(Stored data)
————————
/-- A granule's conflict check answers a load or store (17 R389, R390). -/
def conflictAnswer (s : State) : State :=
  match pickTurn s (checkReqs s) with
  | none => s
  | some (tile, r) =>
    let pend := if isCommitted (coreGet s tile) r.seq then none else some (tile, r.seq)
    let wr := decide (r.kind = .store)
    let plain := decide (r.order = .rlx)
    match (match fullPlace r.addr with
        | .pool t off => checkGran s (tileAgentId s tile) (reqAgent s tile r) (granPool t off) wr plain pend
        | _ => checkMem s (tileAgentId s tile) (reqAgent s tile r) r.leaf r.pa wr plain pend) with
    | .error x => reqFault s tile r x
    | .ok s1 => thaw (corePut s1 tile (reqMap (coreGet s1 tile) r.id fun y => { y with check := false })) tile

/-- The reply of a request arrives; loads, stores and operations on host memory are performed on the way, at some moment
before it (08 R182, R189). A freeze that waits for it ends (05 R120). `id` gives the low 16 bits of the request's number. -/
def replyArrival (tile id : Nat) (s : State) : State :=
  match (coreGet s tile).reqs.find? fun r => decide (r.id % 2 ^ 16 = id) with
  | none => s
  | some r =>
    match r.st with
    | .sent => thaw (corePut s tile (reqMap (coreGet s tile) r.id fun y => { y with st := .done })) tile
    | .ready =>
      let mine := match fullPlace r.addr, homeOf r.pa with
        | .mem _, .port _ => true
        | .mem _, _ => !reqIsSync r
        | _, _ => false
      if mine && reqOpen s tile r then serveReq s tile r true else s
    | _ => s

/-- The retry time of a walk that met a migrating page: 2 µs on (10 R247). -/
def migRetry (s : State) : Nat := s.clock + 72000

/-- A walk with what its tables hold now; the homes of the tables are touched (10 R238, 18 R420). -/
def walkRead (s : State) (w : Walk) : Walk × State :=
  let r := walkTables s w.asid w.vpn
  let s := r.2.foldl (fun s pa => touchPa s w.asid pa) s
  match r.1 with
  | .leaf x bits => ({ w with out := some (x, bits), bad := 0, retry := 0 }, s)
  | .bad c => ({ w with out := none, bad := c, retry := 0 }, s)
  | .mig => ({ w with out := none, bad := 0, retry := migRetry s }, s)

/-- The first waiting miss that the walker of a die may start (10 R241). -/
def startMiss (d : Die) : Option (Nat × Nat × Nat) :=
  let mine (tile : Nat) : Nat := (d.walks.filter fun w => w.tiles.contains tile).length
  d.missQ.find? fun m =>
    d.walks.any (fun w => decide (w.asid = m.2.1) && decide (w.vpn = m.2.2))
      || (decide (d.walks.length < 32) && decide (mine m.1 < 8)
          && (decide (mine m.1 < 4) || d.missQ.all fun x => decide (x.1 = m.1)))

/-- Misses that the walkers of the dies may start. -/
def missesReady (s : State) : List (Nat × Nat × Nat × Nat) :=
  (List.range 8).filterMap fun d => (startMiss (dieGet s d)).map fun m => (d, m)

/-- A miss starts a walk, or joins the one that walks its page (10 R238, R241). -/
def walkStart (s : State) : State :=
  match pickTurn s (missesReady s) with
  | none => s
  | some (d, m) =>
    let x := dieGet s d
    let q := x.missQ.filter fun y => decide (y ≠ m)
    if x.walks.any fun w => decide (w.asid = m.2.1) && decide (w.vpn = m.2.2) then
      diePut s d { x with missQ := q, walks := x.walks.map fun w =>
        if w.asid = m.2.1 ∧ w.vpn = m.2.2 then { w with tiles := w.tiles ++ [m.1] } else w }
    else
      let r := walkRead s ⟨m.2.1, m.2.2, [m.1], 0, none, 0⟩
      let x := dieGet r.2 d
      diePut r.2 d { x with missQ := q, walks := x.walks ++ [r.1] }

/-- Walks that met a migrating page and are due to repeat. -/
def walksRetry (s : State) : List (Nat × Walk) :=
  (List.range 8).flatMap fun d => ((dieGet s d).walks.filter fun w =>
    decide (w.retry ≠ 0) && decide (w.retry ≤ s.clock)).map fun w => (d, w)

/-- A walk that waits on a migrating page repeats from level 3 (10 R247). -/
def walkRetry (s : State) : State :=
  match pickTurn s (walksRetry s) with
  | none => s
  | some (d, w) =>
    let r := walkRead s w
    let x := dieGet r.2 d
    diePut r.2 d { x with walks := x.walks.map fun y => if y.asid = w.asid ∧ y.vpn = w.vpn then r.1 else y }

/-- The outcome of a walk for one of its tiles: its requests for the page go on or return the fault; fetch and engines find
the fault kept for them (10 R238, R240). -/
def walkDeliver (w : Walk) (s : State) (tile : Nat) : State :=
  let t := tileGet s tile
  let mine (r : Req) : Bool := decide (r.st = .walk) && decide (r.addr.toNat / 65536 = w.vpn)
  match w.out with
  | some (leaf, bits) =>
    let e : TlbEnt := ⟨w.asid, w.vpn * 65536 / 2 ^ bits, bits, leaf⟩
    thaw (tilePut s tile { t with walkBad := mapDel t.walkBad (badKey w.asid w.vpn), core := { t.core with
      tlb := tlbPut t.core.tlb e,
      reqs := if w.asid = tileAsid s tile then t.core.reqs.map fun r => if mine r then reqXlated r e else r
        else t.core.reqs } }) tile
  | none =>
    thaw (tilePut s tile { t with
      walkBad := if (mapGet? t.walkBad (badKey w.asid w.vpn)).isSome then mapPut t.walkBad (badKey w.asid w.vpn) w.bad
        else t.walkBad,
      core := { t.core with
        reqs := if w.asid = tileAsid s tile then t.core.reqs.map fun r => if mine r then { r with st := .bad (addrTrap w.bad r.addr r.data) } else r
          else t.core.reqs } }) tile
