/-- A lease that cannot be covered is restored as evicted: R285 steps 3, 6 and 7 against its registers, with trigger 3 (12 R289). Its
array's tiles are let go, and a collective in the middle is aborted (13 R306; 20 R460). -/
def restoreEvicted (s : State) (n tile e : Nat) (x : Engine) : State :=
  let s := engMap s tile e fun _ => x
  let s := if e < 2 then tilePut s tile (mxLetGo (tileGet s tile) e) else s
  let s := if e = 7 then fxAbort s tile 5 (match x.runs with | r :: _ => fxPrev r.cmd | [] => 0) else s
  let code := match x.runs with | r :: _ => cmdCode r.cmd | [] => x.lastcode
  let fx := decide (e = 7) && !x.runs.isEmpty
  let s1 := engMap s tile e fun y =>
    { setCause y 6 code with progSeq := y.progSeq + (if fx then 0 else 1), st := 6, pwTick := 0, pwDone := true, runs := [], after := [],
                             fault := none, waiting := false, stopped := false }
  let (s2, c) := evictAdd s1 (some n) tile (tileAsid s tile) (runVc s x) e x.evreel.v
  evictNote s2 n tile e x.progNext 3 c

/-- One lease of a pack is restored: reattached, granted by instance, or restored as evicted (12 R288, R289). -/
def restoreLease (n slot tile : Nat) (s : State) (y : Nat × Engine) : State :=
  let e := y.1
  let t := tileGet s tile
  let x := { engTiles (rankTile (((nodeGet? s n).map (·.tiles)).getD [])) y.2 with fault := none, stopped := false, idle := 0 }
  match mapGet? t.standby e with
  | some b =>
    if b.node = n ∧ b.slot = slot then
      tilePut s tile (engPut { t with standby := mapDel t.standby e } e
        { x with st := if x.st = 7 then 7 else 3, pwTick := 0, pwDone := true })
    else restoreEvicted s n tile e x
  | none =>
    if leaseFits t e then
      tilePut s tile (engPut t e { powerUp t e (engAfresh x) with st := if x.st = 7 then 7 else 2 })
    else restoreEvicted s n tile e x

/-- Inserts an engine by the order of its grant. -/
def byGrant (y : Nat × Engine) : List (Nat × Engine) → List (Nat × Engine)
  | [] => [y]
  | z :: l => if y.2.ord < z.2.ord then y :: z :: l else z :: byGrant y l

/-- fx0 after a restore: a command in the middle has been aborted by its peers, or ends its abort; an owed add stays owed
(20 R460, R494). -/
def fxRestored (s : State) (tile : Nat) : State :=
  match (engGet (tileGet s tile) 7).runs with
  | [] => s
  | r :: _ => if ra r akHalt = 1 then fxResume s tile
    else if r.unit < fxCount r.cmd then fxAbort s tile 4 (fxPrev r.cmd) else s

/-- A tile restores its slot (12 R289; 18 R413, R416). Everything it holds has been checked. -/
def restoreTile (n : Nat) (nd : Node) (drains : List (List Nat)) (s : State) (rank : Nat) : State :=
  match nd.tiles[rank]?, nd.slots[rank]? with
  | some tile, some slot =>
    match mapGet? s.saved slot with
    | none => s
    | some x =>
      let a := csaSlot s slot
      let t := tileGet s tile
      let c := slotCore s a t.core x
      let own (e : Nat × Engine) : Bool := decide (e.1 < 8) && leaseHeld e.2.st
      let rest := (x.engines.filter fun e => !own e).map fun e => (e.1, { engTiles (rankTile nd.tiles) e.2 with fault := none, stopped := false })
      let p := natBits (hf nd.hdr 0x08) 0 8
      let lo := cwKey tile 0 0
      let s := { s with symErr := s.symErr.filter fun e => !(decide (lo ≤ e.1) && decide (e.1 < lo + 2 ^ 23)),
                        saved := mapDel s.saved slot }
      let s := tilePut s tile { t with
        core := c, running := if x.running then some (coreBobbin s a) else none, creel := x.creel.filter fun e => !waitsReel e,
        packId := x.pack.id, packParent := x.pack.parent, packLevel := x.pack.level, packRank := x.pack.rank,
        packSize := x.pack.size, packStack := x.packs, partAcc := natBits p 4 4, partQueue := natBits p 0 4,
        pool := memSlice s.mem a 0x600000 0, wmarks := x.wmarks, reels := slotReels s a, engines := rest,
        drains := loadDrains drains, leaseQ := x.leaseQ.map fun r => { r with since := timeOf s }, leaseGen := x.leaseGen,
        leaseOrd := x.engines.foldl (fun m e => max m (e.2.ord + 1)) 0, halted := false, frzNs := coreWord s a 0x390,
        walkBad := [] }
      let s := ((x.engines.filter own).foldl (fun l e => byGrant e l) []).foldl (restoreLease n slot tile) s
      let s := fxRestored s tile
      let s := (c.reqs.filter fun r => decide (r.st = .walk)).foldl
        (fun s r => askWalk s tile (nodeAsid nd) (r.addr.toNat / 65536)) s
      wakePhase ((x.creel.filter waitsReel).foldl (parkAgain tile) s) tile
  | _, _ => s

/-- Standby leases of a node that its ranks do not find on the tile they come back to end (12 R288). -/
def dropElsewhere (s : State) (n : Nat) (nd : Node) : State :=
  let mine (tile slot : Nat) : Bool := (nd.tiles.zip nd.slots).contains (tile, slot)
  { s with tiles := s.tiles.map fun t => (t.1, { t.2 with
      standby := t.2.standby.filter fun x => decide (x.2.node ≠ n) || mine t.1 x.2.slot }) }

/-- A stop of a node as a whole, with one record by none, or by a host, whose access meets one of a tile that the record names too
(17 R389; 18 R398, R401, R402, R421). -/
def stopWide (s : State) (n agent : Nat) (x : Trap) : State :=
  match nodeGet? s n with
  | none => s
  | some nd =>
    let s := nd.tiles.foldl (fun s tile => if (tileGet s tile).halted then s else settle s tile) s
    let s := if agent = noAgent then nodeNote s n x
      else
        let other := natBits x.d1.toNat 0 8
        let tile := if nd.tiles.contains other then other else nd.tiles.headD 0
        nodeRec s n tile agent 0 (corePc (coreGet s tile)) x
    let s := nd.tiles.foldl (fun s tile => if (tileGet s tile).halted then s else stopTile x.cause 0 s tile) s
    match nodeGet? s n with
    | some nd => nodePut s n { nd with st := .stopped, lastCause := x.cause, saving := none }
    | none => s

/-- The die-lost record of a node: the dies lost and its mask (18 R402, R421). -/
def dieLostTrap (s : State) (asid : Nat) : Trap :=
  let lost := ((List.range 8).map fun d => if (dieGet s d).lost then 2 ^ d else 0).sum
    + ((s.portsLost.filter (· < 4)).eraseDups.map fun p => 2 ^ (8 + p)).sum
  trapAt causeDieLost (BitVec.ofNat 64 lost) (BitVec.ofNat 64 (mapGet s.touched asid 0))

/-- Nodes that restore their slots. -/
def restoring (s : State) : List Nat :=
  s.nodes.filterMap fun x => if x.2.st = .placed ∧ x.2.restoring then some x.1 else none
————————
Read through the entries, then copy every line where the string "fxPrev" is found.

◆ ANSWER SECTION:
  let s := if e = 7 then fxAbort s tile 5 (match x.runs with | r :: _ => fxPrev r.cmd | [] => 0) else s
    else if r.unit < fxCount r.cmd then fxAbort s tile 4 (fxPrev r.cmd) else s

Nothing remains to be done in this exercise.